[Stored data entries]
▬▬▬▬▬▬
/-- Rules R527 to R529, the arms without an error: what an accepted word that is no idle word does to the
classifier, and what leaves on its port; no other port sees anything (rule R538). Before them, when a word is
accepted at all (rules R522, R535, R690): the classifier is not ready exactly in PAYLOAD with a word held for
the stream port whose consumer is not ready; then it stands still and emits nothing; and `rx_in` follows it
while no word of a trigger or a trigger-ack stands before it. Without a word it stands still and emits nothing
(rules R522, R536). In every tick `stream_out` is the stream port (rules R118, R520, R681). -/
def Obligations.ClassifyStep : Prop :=
  (∀ s : State, s.cfg.valid = true → ∃ t, step s = .next t ∧ t.out.streamOut = rxPort s .stream) ∧
  (∀ s : State, runs s →
    (rxArd s = none →
      (∀ p, rxPort s p = none) ∧ ∃ t, step s = .next t ∧ t.cls = s.cls ∧ t.out.decodeError = false) ∧
    (rdyCls s = false ↔
      s.cls.st = .payload ∧ s.cls.hv = true ∧ s.cls.port = .stream ∧ s.inp.streamReady = false) ∧
    (rdyCls s = false →
      (∀ p, rxPort s p = none) ∧ ∃ t, step s = .next t ∧ t.cls = s.cls ∧ t.out.decodeError = false) ∧
    (s.trd.st = .copy → s.ard.st = .copy →
      (∀ w, rxDcd s = some w → w.dcharK = true →
        w.dchar ≠ 0x5C#8 ∧ w.dchar ≠ 0x9C#8 ∧ w.dchar ≠ 0xDC#8) →
      rxArd s = rxDcd s ∧ ∃ t, step s = .next t ∧ t.out.rxReady = rdyCls s) ∧
    (s.inp.streamReady = true → ∃ t, step s = .next t ∧ t.out.rxReady = true)) ∧
  (∀ (w : DWord) (s : State), runs s → rxArd s = some w → isIdle w = false → rdyCls s = true →
    framingBad s.cfg s.cls w = false →
      ∃ t, exec .classifyPacket s = .next t ∧ t.out.decodeError = false ∧
        (∀ p, p ≠ s.cls.port → rxPort s p = none) ∧
        (s.cls.st = .scan →
          t.cls = (if isStart w then { s.cls with st := .type } else s.cls) ∧
          rxPort s s.cls.port = none) ∧
        (s.cls.st = .type →
          (∃ p, typeOf s.cfg w = some p ∧ t.cls = { s.cls with port := p, hv := false, st := .payload }) ∧
          rxPort s s.cls.port = none) ∧
        (s.cls.st = .payload →
          t.cls = (if isEnd w then { s.cls with hv := false, st := .scan }
            else { s.cls with hData := w.data, hK := w.k, hv := true }) ∧
          rxPort s s.cls.port = if s.cls.hv then some ⟨s.cls.hData, s.cls.hK, isEnd w⟩ else none))

/-- Rule R533: `decode_error` is 1 in a tick exactly when the word accepted in it is an END in SCAN, a START,
an END or an unknown type in TYPE, or a START in PAYLOAD. Each such word is FRAMING_ERROR's, and the
classifier goes where rules R527 to R529 say: in SCAN it stays, in TYPE it stays on a START and scans on any
other, an unknown type included, which every control character is (rule R329), and in PAYLOAD it closes
the packet and goes to TYPE. -/
def Obligations.FramingErrorStep : Prop :=
  ∀ s : State, runs s → (∃ t, step s = .next t ∧ t.out.decodeError = decodeError s) ∧
    (decodeError s = true ↔
      rdyCls s = true ∧ ∃ w, rxArd s = some w ∧ isIdle w = false ∧
        ((s.cls.st = .scan ∧ isEnd w = true) ∨
          (s.cls.st = .type ∧ (isStart w = true ∨ isEnd w = true ∨ typeOf s.cfg w = none)) ∨
          (s.cls.st = .payload ∧ isStart w = true))) ∧
    (decodeError s = true →
      ∃ w t, rxArd s = some w ∧ exec .framingError s = .next t ∧ t.out.decodeError = true ∧
        (∀ p, p ≠ s.cls.port → rxPort s p = none) ∧
        (s.cls.st = .scan → t.cls = s.cls ∧ rxPort s s.cls.port = none) ∧
        (s.cls.st = .type →
          t.cls = (if isStart w then s.cls else { s.cls with st := .scan }) ∧
          rxPort s s.cls.port = none) ∧
        (s.cls.st = .payload →
          t.cls = { s.cls with hv := false, st := .type } ∧
          rxPort s s.cls.port = if s.cls.hv then some ⟨s.cls.hData, s.cls.hK, true⟩ else none)) ∧
    ∀ w : DWord, w.dcharK = true → typeOf s.cfg w = none

/-- Rules R427 and R428, for both checkers: the newest word is held and the one before it forwarded; a word
with `eop` is the trailer, withheld, and the pulse says whether the register after it is not 0. Without a word
on its port a checker stands still, forwards nothing and its pulse is 0 (rule R17). -/
def Obligations.CrcCheckStep : Prop :=
  (∀ (p : CrcPort) (s : State), runs s → chkInput s p = none →
    chkForwards s p = none ∧ ∃ t, step s = .next t ∧ chkOf t p = chkOf s p ∧ chkPulse t.out p = false) ∧
  (∀ (p : CrcPort) (w : Word) (s : State), runs s → chkInput s p = some w →
    ∃ t, exec (.crcCheck p) s = .next t ∧
      chkForwards s p = (if (chkOf s p).hv then some ⟨(chkOf s p).hData, (chkOf s p).hK, w.eop⟩ else none) ∧
      (w.eop = false →
        chkOf t p = ⟨crcStep (chkOf s p).crc w.data, true, w.data, w.k⟩ ∧ chkPulse t.out p = false) ∧
      (w.eop = true →
        chkOf t p = { chkOf s p with crc := 0xFFFFFFFF#32, hv := false } ∧
        chkPulse t.out p = decide (crcStep (chkOf s p).crc w.data ≠ 0x00000000#32)))

/-- Rules R641, R642, R644, R646 to R648: a word of a command packet at the reassembler. Every other word of
the slot memory reads as before. The flag and the cursors are what the host sees (rules R120, R646), and
without a word nothing but an acknowledge changes the flag. -/
def Obligations.StorePacketStep : Prop :=
  (∀ s : State, runs s →
    (outputs s).bufferError = s.rsm.bufferError ∧ (outputs s).wrPtr = s.rsm.wr ∧
    (outputs s).rdPtr = s.rsm.rd ∧
    (rxCmd s = none → ∃ t, step s = .next t ∧ t.out.bufferOverflow = false ∧
      t.rsm.bufferError = (s.rsm.bufferError && !s.inp.host.ackErrors))) ∧
  (∀ (w : Word) (s : State), runs s → rxCmd s = some w → s.rsm.wcount ≤ s.cfg.slotWords →
    s.rsm.wr < s.rsm.slotLen.length →
      ∃ t, exec .storeCommandPacket s = .next t ∧
        (∀ a, memRead t.rsm.mem a =
          if a = s.rsm.wr * s.cfg.slotWords + s.rsm.wcount ∧ s.rsm.wcount < s.cfg.slotWords
          then some w.data else memRead s.rsm.mem a) ∧
        t.rsm.wcount = (if w.eop then 0 else min (s.rsm.wcount + 1) s.cfg.slotWords) ∧
        (∀ slot, slotLen t slot =
          if w.eop = true ∧ crcErrorCmd s = false ∧ slot = s.rsm.wr
          then min (s.rsm.wcount + 1) s.cfg.slotWords else slotLen s slot) ∧
        t.rsm.wr =
          (if w.eop = true ∧ crcErrorCmd s = false ∧ (s.rsm.wr + 1) % s.cfg.nSlots ≠ s.rsm.rd
          then (s.rsm.wr + 1) % s.cfg.nSlots else s.rsm.wr) ∧
        t.out.bufferOverflow =
          decide (w.eop = true ∧ crcErrorCmd s = false ∧ (s.rsm.wr + 1) % s.cfg.nSlots = s.rsm.rd) ∧
        t.rsm.bufferError = (t.out.bufferOverflow || (s.rsm.bufferError && !s.inp.host.ackErrors)) ∧
        t.rsm.rd = (if s.inp.host.rdWe then s.inp.host.rdWdata % s.cfg.nSlots else s.rsm.rd))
▬▬▬▬▬▬
Each line of the records above, from the first through the one containing "(∃ p, typeOf", is to be retyped exactly; no other line belongs.

EXPECTED ANSWER -
/-- Rules R527 to R529, the arms without an error: what an accepted word that is no idle word does to the
classifier, and what leaves on its port; no other port sees anything (rule R538). Before them, when a word is
accepted at all (rules R522, R535, R690): the classifier is not ready exactly in PAYLOAD with a word held for
the stream port whose consumer is not ready; then it stands still and emits nothing; and `rx_in` follows it
while no word of a trigger or a trigger-ack stands before it. Without a word it stands still and emits nothing
(rules R522, R536). In every tick `stream_out` is the stream port (rules R118, R520, R681). -/
def Obligations.ClassifyStep : Prop :=
  (∀ s : State, s.cfg.valid = true → ∃ t, step s = .next t ∧ t.out.streamOut = rxPort s .stream) ∧
  (∀ s : State, runs s →
    (rxArd s = none →
      (∀ p, rxPort s p = none) ∧ ∃ t, step s = .next t ∧ t.cls = s.cls ∧ t.out.decodeError = false) ∧
    (rdyCls s = false ↔
      s.cls.st = .payload ∧ s.cls.hv = true ∧ s.cls.port = .stream ∧ s.inp.streamReady = false) ∧
    (rdyCls s = false →
      (∀ p, rxPort s p = none) ∧ ∃ t, step s = .next t ∧ t.cls = s.cls ∧ t.out.decodeError = false) ∧
    (s.trd.st = .copy → s.ard.st = .copy →
      (∀ w, rxDcd s = some w → w.dcharK = true →
        w.dchar ≠ 0x5C#8 ∧ w.dchar ≠ 0x9C#8 ∧ w.dchar ≠ 0xDC#8) →
      rxArd s = rxDcd s ∧ ∃ t, step s = .next t ∧ t.out.rxReady = rdyCls s) ∧
    (s.inp.streamReady = true → ∃ t, step s = .next t ∧ t.out.rxReady = true)) ∧
  (∀ (w : DWord) (s : State), runs s → rxArd s = some w → isIdle w = false → rdyCls s = true →
    framingBad s.cfg s.cls w = false →
      ∃ t, exec .classifyPacket s = .next t ∧ t.out.decodeError = false ∧
        (∀ p, p ≠ s.cls.port → rxPort s p = none) ∧
        (s.cls.st = .scan →
          t.cls = (if isStart w then { s.cls with st := .type } else s.cls) ∧
          rxPort s s.cls.port = none) ∧
        (s.cls.st = .type →
          (∃ p, typeOf s.cfg w = some p ∧ t.cls = { s.cls with port := p, hv := false, st := .payload }) ∧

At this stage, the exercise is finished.